De la pâte à papier à la feuille, tout ce qu’il faut savoir pour créer son atelier artisanal et maîtriser les gestes papetiers. Laura Conill, designeuse et papetière, propose des techniques simples avec peu de matériel, qui permettent de se réapproprier ce savoir-faire et de se lancer dans la création de papiers originaux.

Créer son atelier et ses outils papetiers, dans une cuisine, un garage ou à l’extérieur, avec une presse, un tamis papetier, un mixeur…, c’est ouvrir le champ des possibles et s’inscrire dans une démarche écologique et low-tech.

De la cueillette à la feuille, une présentation des différentes fibres végétales (poireau, orties, gazon…) et des plantes tinctoriales (ronces, peaux d’oignons, gaude…) pour fabriquer, teindre et personnaliser le papier.

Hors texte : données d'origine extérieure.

/-! ### group -/

@[simp] theorem Dev.tick_group' (d : Dev) (t : Nat) (m : Nat) : (d.tick t).group m = d.group m := rfl
@[simp] theorem Dev.put_group' (d : Dev) (k v : Nat) (m : Nat) : (d.put k v).group m = d.group m := rfl
@[simp] theorem Dev.unset_group' (d : Dev) (k : Nat) (m : Nat) : (d.unset k).group m = d.group m := rfl
@[simp] theorem Dev.bump_group' (d : Dev) (k : Nat) (m : Nat) : (d.bump k).group m = d.group m := rfl
@[simp] theorem Dev.bump64_group' (d : Dev) (k : Nat) (m : Nat) : (d.bump64 k).group m = d.group m := rfl
@[simp] theorem Dev.used_group' (d : Dev) (m : Nat) : (d.used).group m = d.group m := rfl
@[simp] theorem Dev.emit_group' (d : Dev) (o : Output) (m : Nat) : (d.emit o).group m = d.group m := rfl
@[simp] theorem Dev.setDrill_group' (d : Dev) (n : Nat) (x : Drill) (m : Nat) : (d.setDrill n x).group m = d.group m := rfl
@[simp] theorem Dev.setChain_group' (d : Dev) (n : Nat) (x : Chain) (m : Nat) : (d.setChain n x).group m = d.group m := rfl
@[simp] theorem Dev.setSlot_group' (d : Dev) (n : Nat) (x : SlotSt) (m : Nat) : (d.setSlot n x).group m = d.group m := rfl
@[simp] theorem Dev.setBias_group' (d : Dev) (n : Nat) (x : BiasOut) (m : Nat) : (d.setBias n x).group m = d.group m := rfl
@[simp] theorem Dev.setTrig_group' (d : Dev) (n : Nat) (x : TrigIn) (m : Nat) : (d.setTrig n x).group m = d.group m := rfl
@[simp] theorem Dev.setGleaner_group' (d : Dev) (n : Nat) (x : Gleaner) (m : Nat) : (d.setGleaner n x).group m = d.group m := rfl
@[simp] theorem Dev.setCapture_group' (d : Dev) (n : Nat) (x : Capture) (m : Nat) : (d.setCapture n x).group m = d.group m := rfl
@[simp] theorem Dev.setFn_group' (d : Dev) (n : Nat) (x : FnSt) (m : Nat) : (d.setFn n x).group m = d.group m := rfl
@[simp] theorem Dev.setDma_group' (d : Dev) (n : Nat) (x : DmaCh) (m : Nat) : (d.setDma n x).group m = d.group m := rfl
@[simp] theorem Dev.setPort_group' (d : Dev) (n : Nat) (x : PortSt) (m : Nat) : (d.setPort n x).group m = d.group m := rfl
@[simp] theorem Dev.setPtp_group' (d : Dev) (n : Nat) (x : PtpPort) (m : Nat) : (d.setPtp n x).group m = d.group m := rfl
@[simp] theorem Dev.setCommit_group' (d : Dev) (n : Nat) (x : CommitSt) (m : Nat) : (d.setCommit n x).group m = d.group m := rfl
@[simp] theorem Dev.setUnit_group' (d : Dev) (n : Nat) (x : UnitSt) (m : Nat) : (d.setUnit n x).group m = d.group m := rfl
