-- ==== Sys2Proof/Tests/Slice0.lean ====
section
/-! SUPPORT. The author's own tests: ill-formed terms that WellFormed refuses, effects the spec works out, and for every statement of
Obligations.lean states and operands that meet its hypotheses. -/

open Sys2Proof Sys2Proof.Machine

namespace Sys2Proof.Tests

set_option Elab.async false

/-! ### WellFormed refuses (R48, R175, R285, R305, R379, Tables 3-4, 16-5 to 16-9, 18-2) -/

/-- A time beyond 64 bits. -/
theorem test_wf_fits : Instr.wf (.nop (2 ^ 64) 0) = false := by decide
/-- A CAN write of 256 bytes. -/
theorem test_wf_atMost : Instr.wf (.classicalCanFrame 0 0 (zeros 9)) = false := by decide
/-- A request whose sub-index does not fit its byte. -/
theorem test_wf_requestOk : Instr.wf (.read 0 .pf0 { tag := 0, index := 0, sub := 256, typ := 0, data := [] }) = false := by decide
/-- 100 ps are one tick more. -/
theorem test_wf_psOk : Instr.wf (.trigEdge 0 0 100 true) = false := by decide
/-- A code above 12 bits. -/
theorem test_wf_codeOk : Instr.wf (.windowCheckpoint 0 0 [2048]) = false := by decide
/-- The least code is allowed, the one below is not. -/
theorem test_wf_codesIn : Instr.wf (.finalVerdict 0 0 [-2048]) = true ∧ Instr.wf (.finalVerdict 0 0 [-2049]) = false := by decide
/-- A history of other than 80 codes. -/
theorem test_wf_codesOk : Instr.wf (.windowOpen 0 0 [0]) = false := by decide
/-- Seven trained channels. -/
theorem test_wf_trainedOk : Instr.wf (.memoryTrainingComplete 0 [0, 0, 0, 0, 0, 0, 0]) = false := by decide
/-- Class 6. -/
theorem test_wf_classOk : Instr.wf (.creditBlockReceive 0 0 6 1) = false := by decide
/-- A fabric ID that no producer has. -/
theorem test_wf_entriesOk : Instr.wf (.ggVerdictFrameReceive 0 0 0 0 [{ fabricId := 1284, void := false, value := 0 }]) = false := by decide
/-- A message type beyond 4 bits. -/
theorem test_wf_timeBodyOk : Instr.wf (.syncReceive 0 0 { emptyBody with msgType := 16 } 0 []) = false := by decide
/-- A rate beyond its byte. -/
theorem test_wf_capabilityOk : Instr.wf (.capabilityBlockReceive 0 0 0 { version := 1, maxRate := 256, ack := false, rest := false, serial := 0 }) = false := by
  decide
/-- A request code beyond 2 bits. -/
theorem test_wf_trainingOk :
    Instr.wf (.trainingBlockReceive 0 0 0
      { rate := 1, reqPre := 4, reqMain := 0, reqPost := 0, ready := false, statPre := 0, statMain := 0, statPost := 0, margin := 0 }) = false := by
  decide
/-- A frame whose picoseconds are not below 100. -/
theorem test_wf_eventFrameOk :
    Instr.wf (.eventFrameReceive 0 0 { kind := 0, line := 0, void := false, aligned := true, ps := 100, time := 0 }) = false := by decide
/-- A write of more than 64 bits to a ring's window. -/
theorem test_wf_ringAccessOk : Instr.wf (.ringReadOffsetWrite 0 .pf0 0 (.write 4 4 (2 ^ 64))) = false := by decide
/-- A count of functions beyond its byte. -/
theorem test_wf_configAccessOk : Instr.wf (.sriovVfEnable 0 (.setVfs 256)) = false := by decide
/-- A converter die 16. -/
theorem test_wf_tapOk : Instr.wf (.calTapStep 0 { item := 4, unit := 16, value := 0 }) = false := by decide

/-! ### States to test on -/

/-- The block after start-up: not held, reads open, DevState 1. -/
def up : Dev :=
  ({ Dev.reset with power := { Dev.reset.power with inReset := false, pinLow := false, readsOpen := true } } : Dev).put Obj.devState 1
/-- A state with a block. -/
def on (d : Dev) : State := { State.reset with dev := d }
/-- A drill in a shot that stands at a grain. -/
def stand (g : Nat) : Drill := { Drill.init with run := .inShot, length := 1, grains := [g] }
/-- The block with lane 0's drill. -/
def lane0 (r : Drill) : State := on (up.setDrill 0 r)
/-- A grain of an opcode (Table 5-4). -/
def grain (op rest : Nat) : Nat := op * 2 ^ 66 + rest
/-- The block runs and lane 0's drill executes this. -/
def runs (r : Drill) (op : Op) : Bool := (lane0 r).dev.live && decide (((lane0 r).devAt 0).nextOp 0 = some op)
/-- The block runs and a write on a path reaches its object; the path holds no record, so any value may be written. -/
def admits (s : State) (path : Path) (key : Nat) : Bool :=
  s.dev.live && (s.devAt 0).pathThere path && decide ((s.devAt 0).writeGate path key = 0) && (s.devAt 0).asksFor path key 0

/-! ### Witnesses: the drill -/

theorem test_StepRunsTheFrontCommand : step { lane0 (stand 0) with pending := [.nop 0 0] } = exec (.nop 0 0) (lane0 (stand 0)) := rfl

theorem test_SequenceInstructionsMoveTheCounter :
    runs (stand 0) .nop = true ∧ runs (stand (grain 8 (2 ^ 65 + 5 * 2 ^ 32))) (.loop true 5 0) = true
    ∧ runs (stand (grain 8 (5 * 2 ^ 32))) (.loop false 5 0) = true ∧ runs (stand (grain 8 (5 * 2 ^ 32 + 1))) (.loop false 5 1) = true
    ∧ runs { stand (grain 9 0) with loops := [{ remaining := 0, forever := true, body := 0, endAddr := 0 }] } (.endloop 0) = true
    ∧ runs { stand (grain 9 0) with loops := [{ remaining := 2, forever := false, body := 0, endAddr := 0 }] } (.endloop 0) = true
    ∧ runs { stand (grain 9 0) with loops := [{ remaining := 1, forever := false, body := 0, endAddr := 0 }] } (.endloop 0) = true
    ∧ runs (stand (grain 10 3)) (.call 3) = true ∧ runs { stand (grain 11 0) with calls := [{ ret := 0, depth := 0 }] } .ret = true
    ∧ runs (stand (grain 14 (2 ^ 24 + 7))) (.jump 1 7) = true := by decide

/-- A watch of channel 0, armed at tick 0 outside every loop. -/
def watch0 (mask : Nat) : Watch :=
  { channel := 0, mask := mask, negate := false, target := 0, pop := 0, loopDepth := 0, callDepth := 0, armTime := 0, prev := none }
/-- A drill with an armed watch that stands at a segment end. -/
def watching (g mask : Nat) : Drill := { stand g with cursor := 1, watch := some (watch0 mask) }

theorem test_CursorInstructionsMoveTheCursor :
    runs (stand (grain 6 1)) (.wait false false 1) = true ∧ ((lane0 (stand 0)).devAt 0).watchWaits 0 = false
    ∧ runs (watching (grain 6 (2 ^ 65 + 1)) 1) (.wait true false 1) = true ∧ ((lane0 (watching 0 1)).devAt 0).watchWaits 0 = true
    ∧ runs (watching (grain 6 (2 ^ 65 + 1)) 0) (.wait true false 1) = true ∧ ((lane0 (watching 0 0)).devAt 1).watchWaits 0 = false
    ∧ (watching 0 0).segStart < (watching 0 0).cursor ∧ (watching 0 0).watchFires (((lane0 (watching 0 0)).devAt 0).cutoff 0 1) = some (watch0 0)
    ∧ (((lane0 (stand 0)).devAt 0).commitOf (Obj.laneCommit 0)).waits 2 = false
    ∧ (((lane0 (stand 0)).devAt 0).commitOf (Obj.biasCommit 0)).waits 2 = false
    ∧ runs (stand (grain 6 0)) (.wait false false 0) = true ∧ runs (stand (grain 7 1)) (.atC 1) = true := by decide

theorem test_ShotInstructionsOutsideTheShot :
    runs { stand (grain 1 0) with run := .between } .halt = true
    ∧ runs (stand (grain 13 (3 * 2 ^ 63))) (.watch 3 0 0 0 false false 0 0) = true
    ∧ runs { stand (grain 2 0) with run := .between } (.shotBegin 0 0 0) = true
    ∧ runs { stand (grain 2 0) with run := .between, stopAtBoundary := true } (.shotBegin 0 0 0) = true := by decide

theorem test_RequestsTravelWithTheirStamp :
    runs (stand (grain 15 1)) (.frameFreq 0 1) = true ∧ runs (stand (grain 16 1)) (.framePhase 0 false 1) = true
    ∧ runs (stand (grain 17 (2 ^ 32 - 1))) (.frameOrigin 0 (-1)) = true ∧ runs (stand (grain 18 (2 ^ 65))) (.mark 1 0 0 0 0) = true
    ∧ runs (stand (grain 18 (2 ^ 56))) (.mark 0 0 1 0 0) = true ∧ runs (stand (grain 18 0)) (.mark 0 0 0 0 0) = true
    ∧ runs (stand (grain 20 1)) (.bias 1) = true ∧ runs (stand (grain 19 (2 ^ 44))) (.acquire 0 1 0) = true := by decide

theorem test_SyncTakesItsEventOrTimesOut :
    runs { stand (grain 21 0) with latches := [(0, { tick := 0, ps := 0 })] } (.sync 0 false 0 0) = true
    ∧ (0 : Nat) ≤ ((lane0 (stand 0)).devAt 0).syncLimit 0 0 0
    ∧ ((lane0 (stand 0)).devAt 0).syncLimit 0 0 0 < ((lane0 (stand 0)).devAt 0).syncLimit 0 0 0 + 1
    ∧ runs (stand (grain 21 0)) (.sync 0 false 0 0) = true ∧ runs (stand (grain 21 (2 ^ 58))) (.sync 0 true 0 0) = true
    ∧ decodeGrain (grain 21 0) = .sync 0 false 0 0
    ∧ ((lane0 { stand 0 with run := .waitSync, waitGrain := grain 21 0 }).devAt 0).syncLimit 0 0 0 + 200 ≤
        ((lane0 { stand 0 with run := .waitSync, waitGrain := grain 21 0 }).devAt 264).now := by decide

/-- Lane 0 in shot 0 of its own group, with a window of slot 0 that ended at tick 0 and its final item of value 1. -/
def seen (r : Drill) : State :=
  on { up.setDrill 0 r with
    items := [{ id := 0, value := 1, void := false, final := true, windowEnd := 0, shot := 0, time := 0, grain := 0, flags := 0, length := 0 }]
    groups := [(64, { Group.init with inShot := true, members := [0], took := [0]
                                      windows := [{ slot := 0, start := 0, stop := 0, lane := 0, shot := 0, late := false }] })] }

theorem test_BranchTakesThePathItsConditionGives :
    runs (stand (grain 12 (3 * 2 ^ 63))) (.branch 3 0 0 0 false false 0 0) = true
    ∧ runs (stand (grain 12 (4 * 2 ^ 63))) (.branch 4 0 0 0 false false 0 0) = true
    ∧ runs (stand (grain 12 0)) (.branch 0 0 0 0 false false 0 0) = true
    ∧ ((seen (stand (grain 12 0))).devAt 0).nextOp 0 = some (.branch 0 0 0 0 false false 0 0)
    ∧ (((seen (stand (grain 12 0))).devAt 0).branchItem 0 0 0).map (fun i => (i.void, i.time)) = some (false, 0)
    ∧ ((lane0 (stand (grain 12 0))).devAt 0).branchItem 0 0 0 = none
    ∧ runs (stand (grain 12 (2 ^ 34))) (.branch 0 0 0 0 false true 0 0) = true ∧ (stand 0).mode ≠ modeProvisional := by decide

theorem test_WaitingBranchesEnd :
    (seen { stand 0 with run := .waitBranch, waitGrain := grain 12 0 }).dev.live = true
    ∧ (((seen { stand 0 with run := .waitBranch, waitGrain := grain 12 (2 ^ 34) }).devAt 0).branchItem 0 0 0).map (fun i => (i.void, i.time)) = some (false, 0)
    ∧ decodeGrain (grain 12 (2 ^ 34)) = .branch 0 0 0 0 false true 0 0
    ∧ ((lane0 { stand 0 with run := .waitBranch, waitGrain := grain 12 0 }).devAt 0).branchItem 0 0 0 = none
    ∧ ((lane0 { stand 0 with run := .waitBranch, waitGrain := grain 12 0 }).devAt 0).cursorTime 0 0 ≤ 0 := by decide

pas à pas de toutes les étapes de fabrication du papier, de la préparation aux techniques simples (inclusions de fibres, végétales ou de pâtes de couleur, par versement, par pochoir…), tout ce qu’il faut savoir pour créer, enrichir et protéger son papier.

Papier recyclé, papier teinté, papier végétal, papier avec filigrane ou inclusion de pâtes de couleur… une invitation à mettre la main à la pâte.